We’ll need to make a policy before we can run this. I named mine dns-read-jobs:

namespace "default" {
  capabilities = ["read-job", "list-jobs", "read-job-scaling"]
}

namespace "lab" {
  capabilities = ["read-job", "list-jobs", "read-job-scaling"]
}

namespace "public" {
  capabilities = ["read-job", "list-jobs", "read-job-scaling"]
}

namespace "dns" {
  capabilities = ["list-jobs", "read-job", "read-job-scaling"]
  variables {
    # list access to variables in all paths, full access in nested/variables/*
    path "*" {
      capabilities = ["list"]
    }
    path "app/dns/*" {
      capabilities = ["write", "read", "destroy", "list"]
    }
  }
}

This policy has a couple different forms of read-only access to job data in the namespaces “default”, “lab”, and “public”. In the namespace “dns”, it can also list all variables, and read/write/modify/list variables in app/dns/.

Fairly wide latitude to read job info without being able to read absolutely everything, and also some ability to store and manipulate data in variables.

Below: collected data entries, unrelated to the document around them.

-- ==== Sys2Proof/Laws/PerInstr.lean ====
section
/-! SUPPORT. Laws stated for every instruction, one lemma per constructor. -/

namespace Sys2Proof.Laws.CommandWord

/-- The instruction is well formed and its command word is a 2-bit value (R67, R70). -/
def Statement (i : Instr) : Prop := i.wf = true ∧ commandWordOk (encodeWord i) = true

theorem build : Statement .build := ⟨rfl, rfl⟩

theorem encode : Statement .encode := ⟨rfl, rfl⟩

theorem decode : Statement .decode := ⟨rfl, rfl⟩

theorem capacity : Statement .capacity := ⟨rfl, rfl⟩

end Sys2Proof.Laws.CommandWord
end

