-- ==== Sys2Proof/Tests/Slice0.lean ====
section
/-! SUPPORT. The model's own tests, with expected results from spec/95_test_vectors.md, and a witness for the hypotheses of
each statement. The matrices are that file's test data, not the hardware's. -/

namespace Sys2Proof.Machine

/-- `H_REF` of 95_test_vectors.md section 1. -/
def hRef : WfMatrix :=
  { mat := ⟨⟨true, false, true, false, true, false, true⟩, ⟨false, true, true, false, false, true, true⟩,
      ⟨false, false, false, true, true, true, true⟩⟩ }

/-- `H_C` of 95_test_vectors.md section 1. -/
def hC : WfMatrix :=
  { mat := ⟨⟨true, false, true, false, true, false, true⟩, ⟨true, true, false, false, true, true, true⟩,
      ⟨false, true, true, true, true, false, false⟩⟩ }

/-- `H_SING` of 95_test_vectors.md section 1, ill formed. -/
def hSing : ParityMatrix := { hRef.mat with row2 := ⟨false, false, false, false, true, true, true⟩ }

/-- A byte space holding the listed bytes from index `a` on. -/
def bytesFrom (a : Nat) (bs : List Byte) : Memory :=
  match bs with
  | [] => []
  | b :: rest => (a, b) :: bytesFrom (a + 1) rest

/-- A block with its table built, carrier and message loaded, lengths of 8 bits. -/
def loaded (h : WfMatrix) (carrier message : List Byte) : State :=
  { State.afterReset ⟨h, false, some 8⟩ 0 [] with
    tab := builtTable h, tableValid := true, car := bytesFrom 0 carrier, msg := bytesFrom 0 message,
    sampleCount := carrier.length, msgLen := message.length }

/-- The state after an operation, if it answers one. -/
def after (i : Instr) (s : State) : Option State :=
  match exec i s with
  | .next t => some t
  | .fault _ => none
  | .refused _ => none

/-- The state after a step, if it answers one. -/
def stepped (s : State) : Option State :=
  match step s with
  | .next t => some t
  | .fault _ => none
  | .refused _ => none

/-! ## Well-formedness: each check refuses an ill-formed term -/

theorem test_wf_refuses_singular : hSing.wf = false := by decide

theorem test_admit_refuses_singular : admitMatrix hSing = none := by decide

theorem test_admit_accepts_reference : admitMatrix hRef.mat = some hRef := by decide

theorem test_command_word_refuses_four : commandWordOk 4 = false := by decide

theorem test_commands_well_formed : Instr.wf .build && Instr.wf .encode && Instr.wf .decode && Instr.wf .capacity := by
  decide

theorem test_length_refused_by_width : (Config.mk hRef false (some 4)).fits 16 = false := by decide

/-! ## Decoding: the words of 30_encoding.md R68 -/

theorem test_decode_00 : decodeTableWord 8 0b00 = some .build := by decide

theorem test_decode_01 : decodeTableWord 8 0b01 = some .encode := by decide

theorem test_decode_10 : decodeTableWord 8 0b10 = some .decode := by decide

theorem test_decode_11 : decodeTableWord 8 0b11 = some .capacity := by decide

theorem test_decode_rejects_100 : decodeTableWord 8 0b100 = none := by decide

theorem test_encode_words : [Instr.build, .encode, .decode, .capacity].map encode = [0b00#2, 0b01#2, 0b10#2, 0b11#2] := by
  decide

/-! ## Bit fields: S1 and B16 -/

/-- S1: the byte 65 splits into `u = 1` and `v = 4`. -/
theorem test_split_65 : bits7 65 = ⟨true, false, false, false, false, false, true⟩ ∧ classIdx (bits7 65) = 1#4 ∧
    target (bits7 65) = 4#3 := by decide
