-- ==== Sys2Proof/Config.lean ====
section
/-! DEFINITION. What the platform and the spec's own decisions fix for one machine (the parameter
tables of spec/00_scope.md R7 and spec/92_eei_decisions.md), the requests the CPU puts on its bus
(R36), and the FREE VALUES of the model: opaque constants that no proof can evaluate. -/

namespace Sys2Proof

/-- The two values of the parameter IMM12_SELECT (R85, R94): which first word of the ten opcodes
MV, EQ, LR, GR, ADD, SUB, RSB, AND, OR, XOR says that a 12-bit immediate word follows. -/
inductive Imm12Select where
  /-- Bit 7 = 1 and YYY = 000 (the spec's choice, R85, D1). -/
  | m1y0
  /-- Bit 7 = 0 and YYY = 000 (the alternative recorded in R94). -/
  | m0y0
  deriving DecidableEq, Repr

/-- A bus request as the CPU puts it out: the mode, the kind and the address (R12, R36). -/
structure BusRequest where
  /-- The mode qualifier: true in user mode. -/
  user : Bool
  /-- The kind qualifier: true for a code request, false for a data request. -/
  code : Bool
  /-- The 12-bit word address. -/
  addr : Word
  deriving DecidableEq, Repr

/-- One completed bus transfer: the request, its direction and the word on the data bus (R36, R53). -/
structure BusAccess where
  request : BusRequest
  /-- true for a write, false for a read. -/
  write : Bool
  data : Word
  deriving DecidableEq, Repr

/-- What a bus request reaches (R56). -/
inductive Target where
  /-- A memory cell: an index into the platform's storage. Two requests with the same cell see
  the same word. -/
  | cell (n : Nat)
  /-- A device register, answered by the parameter `Device`. -/
  | device (n : Nat)
  /-- Nothing answers: a read is a draw, a write has no effect (R56, D8). -/
  | nothing
  deriving DecidableEq, Repr

/-- One record of the platform's `BusMap`: the requests of one address space from `base` on,
`size` of them, and where the first of them goes (the others follow it one by one). -/
structure BusRegion where
  user : Bool
  code : Bool
  base : Nat
  size : Nat
  target : Target
  deriving DecidableEq, Repr

/-- The platform parameter `BusMap` (R56, D7) as plain data: the first region that holds a request
decides; a request that no region holds reaches a memory cell of its own (assumption 3). -/
abbrev BusMap := List BusRegion

/-- Parameter IMM12_SELECT at the value the spec decides (R85, D1; assumption 9). -/
def Config.imm12Select : Imm12Select := .m1y0

/-- Parameter CMP_SIGNED at the value the spec decides: LR and GR compare as unsigned words
(R170, D3; assumption 10). -/
def Config.cmpSigned : Bool := false

/-- FREE VALUE. The content of a memory cell that nothing has written yet (R40, R56, D13, U3;
assumption 4). -/
opaque Config.initialContent : Nat → Word

/-- FREE VALUE. The parameter `Device` (R55, R56, D8): what a device register answers to a read,
given the draw counter, all bus transfers so far, the device register and the request
(assumption 5). -/
opaque Config.deviceAnswer : Nat → List BusAccess → Nat → BusRequest → Word

/-- FREE VALUE. What a read of an address that nothing answers returns (R56, D8, U6;
assumption 5). -/
opaque Config.openBusAnswer : Nat → List BusAccess → BusRequest → Word

/-- FREE VALUE. Which of the words a fetch inside the prefetch window of R64 may deliver it does
deliver (D10, U5; assumption 6). -/
opaque Config.prefetchPick : Nat → Nat

/-- FREE VALUE. A general register after a reset request, given the draw counter, the bus transfers
so far, the register and its old value (R40, R262, D13; assumption 7). -/
opaque Config.resetRegister : Nat → List BusAccess → Reg → Word → Word

/-- FREE VALUE. UPC after a reset request (R40, R262, D13; assumption 7). -/
opaque Config.resetUpc : Nat → List BusAccess → Word → Word

/-- FREE VALUE. The memory after a reset request, as a list of cells to write, given also the old
memory (R40, R262, D13; assumption 7). -/
opaque Config.resetMemory : Nat → List BusAccess → List (Nat × Word) → List (Nat × Word)

end Sys2Proof
end

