-- ==== Sys2Proof/Machine/MemoryAccess.lean ====
section
/-! DEFINITION. Memory access: LW, SW (spec/41_memory_access.md R130 to R133). -/

namespace Sys2Proof.Machine

/-- LW RX, RY (R130). -/
def execLwR (x y : Reg) (s : State) : Host.Outcome State Fault Refusal :=
  .next (s.load x (s.getReg y) 1)

/-- LW RX, RY, IMM12 (R131). -/
def execLwA (x y : Reg) (i : Word) (s : State) : Host.Outcome State Fault Refusal :=
  .next (s.load x (s.address y i) 2)

/-- SW RX, RY (R132). -/
def execSwR (x y : Reg) (s : State) : Host.Outcome State Fault Refusal :=
  .next (s.store x (s.getReg y) 1)

/-- SW RX, RY, IMM12 (R133). -/
def execSwA (x y : Reg) (i : Word) (s : State) : Host.Outcome State Fault Refusal :=
  .next (s.store x (s.address y i) 2)

end Sys2Proof.Machine
end

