-- ==== Sys2Proof/Certificates/Slice0/Obligations.lean ====
section
/-! DEFINITION. The statements about the machine, for the provers. Each docstring names the rule of spec/ that
the statement formalises, or the decision of the spec, or the log entry, that it rests on. -/

open Sys2Proof Sys2Proof.Machine

/-! ### Encoding and decoding -/

/-- R80 to R88, R94, with the spec's decision D1: under either value of IMM12_SELECT, the decoder reads a
well-formed instruction back from its encoding, with every operand, whatever words follow. BRK is read under
the name its mode gives it (R111). -/
def Obligations.DecodeInvertsEncode : Prop :=
  ∀ (sel : Imm12Select) (user : Bool) (i : Instr) (rest : List Word),
    i.wellFormed sel = true → i.namedIn user = true →
      decode sel user (encode sel i ++ rest) = .ok (i, rest)

/-- R87, R91, with the spec's decision D1: whatever the decoder reads is a well-formed instruction under the
name of its mode, and its encoding is exactly the words that were read. -/
def Obligations.EncodeInvertsDecode : Prop :=
  ∀ (sel : Imm12Select) (user : Bool) (ws : List Word) (i : Instr) (rest : List Word),
    decode sel user ws = .ok (i, rest) →
      i.wellFormed sel = true ∧ i.namedIn user = true ∧ encode sel i ++ rest = ws

/-- R91, derived by the spec from its formats and its decision D1: there is no illegal word, and no two
instructions share one. Every pair of words begins with the encoding of exactly one well-formed
instruction of each mode. -/
def Obligations.EveryWordBeginsOneInstruction : Prop :=
  ∀ (sel : Imm12Select) (user : Bool) (w imm : Word),
    ∃! i : Instr, i.wellFormed sel = true ∧ i.namedIn user = true ∧
      ∃ rest, encode sel i ++ rest = [w, imm]

/-- R94, a consequence of the spec's decision D1: the two values of IMM12_SELECT give a first word different
meanings exactly when it is one of the ten opcodes with a 12-bit immediate form and its field Y is 0. -/
def Obligations.Imm12SelectMattersOnlyForYZero : Prop :=
  ∀ w : Word,
    (∀ user imm, decodeWords .m1y0 user w imm = decodeWords .m0y0 user w imm) ↔
      ¬ (2048 ≤ w.toNat ∧ w.toNat % 16 ∉ [0, 1, 2, 4, 5, 6] ∧ w.toNat / 16 % 8 = 0)

/-- R87, derived by the spec: the only decoding that depends on the mode is that of BRK, the words with
bit 11 = 0 and H = 0. -/
def Obligations.OnlyBreakWordsDecodeByMode : Prop :=
  ∀ (sel : Imm12Select) (w imm : Word),
    decodeWords sel true w imm = decodeWords sel false w imm ↔
      ¬ (w.toNat < 2048 ∧ w.toNat % 256 = 0)

/-- A few words of the spec's decode vectors (spec/95_test_vectors.md section 4), written out from the
encoding formats. -/
def Obligations.SampleWordsDecode : Prop :=
  decode .m1y0 true [0b001100000000] = .ok (.brk 3, []) ∧
  decode .m1y0 false [0b001100000000] = .ok (.jru .r3, []) ∧
  decode .m1y0 false [0b000000000000] = .ok (.reu, []) ∧
  decode .m1y0 true [0b001101111111] = .ok (.jz .r3 0x7F, []) ∧
  decode .m1y0 true [0b100001110001, 0x040] = .ok (.swA .r0 .r7 0x040, []) ∧
  decode .m1y0 true [0b100010010010] = .ok (.jrR .r0 .r1, []) ∧
  decode .m1y0 true [0b101000000110] = .ok (.asrS .r2 0, []) ∧
  decode .m1y0 true [0b101010000111, 0x5A5] = .ok (.eqL .r2 0x5A5, []) ∧
  decode .m0y0 true [0b101010000111, 0x5A5] = .ok (.eqR .r2 .r0, [0x5A5]) ∧
  decode .m1y0 true [0b101001111011] = .ok (.subS .r2 7, []) ∧
  decode .m1y0 true [0b111111111111] = .ok (.xorR .r7 .r7, [])

/-! ### Reset and the invariant -/

/-- R40, R262, R290: after reset PC is 0x000, the mode is machine mode and R0 reads zero, and the machine's
invariant holds. That PC and the mode are all that reset fixes is the spec's decision D13; the values of the
other registers (assumption 2) are not stated. -/
def Obligations.ResetStateMeetsInvariant : Prop :=
  State.reset.pc = 0x000 ∧ State.reset.user = false ∧ State.reset.getReg .r0 = 0x000 ∧ Inv State.reset

/-- R290: execution starts with the fetch of the word at address 0x000 with the machine-mode and code
qualifiers. What the word is depends on the platform (assumption 4). -/
def Obligations.ResetStartsWithFetchFromZero : Prop :=
  ∃ (t : State) (new : List BusAccess) (w : Word), step State.reset = .next t ∧
    t.busLog = new ++ [⟨⟨false, true, 0x000⟩, false, w⟩]

/-- The model's invariant is kept by every step, from every state: the memory stays in canonical form, and the
prefetch window holds words of the next two code addresses only, each fetched from a memory cell (R64, the
spec's decision D10). -/
def Obligations.InvariantKeptByEveryStep : Prop :=
  ∀ s t : State, Inv s → step s = .next t → Inv t

/-- R262, R40, with the spec's decision D13: a reset request is taken in either mode; PC and the mode are as
after reset, R0 is zero, nothing is fetched, and the request is consumed. The other registers and the
memory are free values (assumption 7), of which nothing is stated. -/
def Obligations.ResetRequestTakenInEitherMode : Prop :=
  ∀ s : State, resetRequested s = true →
    ∃ t, step s = .next t ∧ t.pc = 0x000 ∧ t.user = false ∧ t.getReg .r0 = 0x000 ∧ t.busLog = s.busLog ∧
      t.bus = s.bus ∧ t.irqInput = s.irqInput.tail ∧ t.mem.wf ∧ t.stale = []

/-! ### Machine and user state control -/

/-- R110: BRK IMM3 in user mode. -/
def Obligations.BreakTrapsFromUserMode : Prop :=
  ∀ (n : IrqNum) (s : State), s.user = true →
    (∃ (t : State) (ret : Word), exec (.brk n) s = .next t ∧ ret.toNat = (s.pc.toNat + 1) % 4096 ∧
      TrapEffect s t n ret ∧ t.irqInput = s.irqInput) ∧
    EncodedAs (.brk n) (0x100 * n.toNat) []

/-- R111 to R113: under each of its names the BRK word does what the mode and X select. In user mode it traps
to slot X; in machine mode X = 0 returns to user mode at UPC and X from 1 to 7 enters it at the address in
register X. That UPC is then unchanged is the spec's decision D14. -/
def Obligations.BreakWordMeaningFollowsMode : Prop :=
  ∀ (x : Reg) (i : Instr) (s : State), (i = .brk x.bits ∨ i = .jru x ∨ (i = .reu ∧ x = .r0)) →
    (∃ t, exec i s = .next t ∧
      (s.user = true → ∃ ret : Word, ret.toNat = (s.pc.toNat + 1) % 4096 ∧ TrapEffect s t x.bits ret ∧
        t.irqInput = s.irqInput) ∧
      (s.user = false → x = .r0 → ReturnEffect s t s.upc) ∧
      (s.user = false → x ≠ .r0 → ReturnEffect s t (s.getReg x))) ∧
    EncodedAs i (0x100 * x.bits.toNat) [] ∧ clocks i = 2

/-- R114, with the spec's decisions D2 (two's complement) and D4 (modulo 4096): JZ jumps relative to the next
instruction if register X is zero and falls through otherwise; nothing but PC changes. H = 0x80 is -128
(assumption 18). -/
def Obligations.JumpOnZeroTakenOrNot : Prop :=
  ∀ (x : Reg) (h : BitVec 8) (s : State),
    ∃ t, exec (.jz x h) s = .next t ∧ OnlyPcChanges s t ∧
      (t.pc.toNat : Int) =
        if s.getReg x = 0x000 then ((s.pc.toNat : Int) + 1 + h.toInt) % 4096
        else ((s.pc.toNat : Int) + 1) % 4096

Unfortunately, we can’t do everything we need to do with this policy from the UI, as far as I know. So we’ll have to save this policy to a file and check the docs for examples on how to apply the policy to namespaces & jobs automatically.

Running the Job

The second version of the DNS Job file should run now, and be able to read Job data in the namespaces listed in the policy. Even better, it should now have a Virtual IP (“VIP”) that can answer DNS queries for jobs that are running in Nomad.

End

Nomad has a lot of capabilities, so even though this post is only a quick overview of what you can do with it, already you should be getting a feel for how it works, and what’s involved with running workloads on it.

Nomad does need an ingress solution (like traefik), so I need to get that up and running soon. With DNS + ingress, Nomad should be functional for a homelab of webapps, but CSI-powered storage would be helpful, as would a SQL server.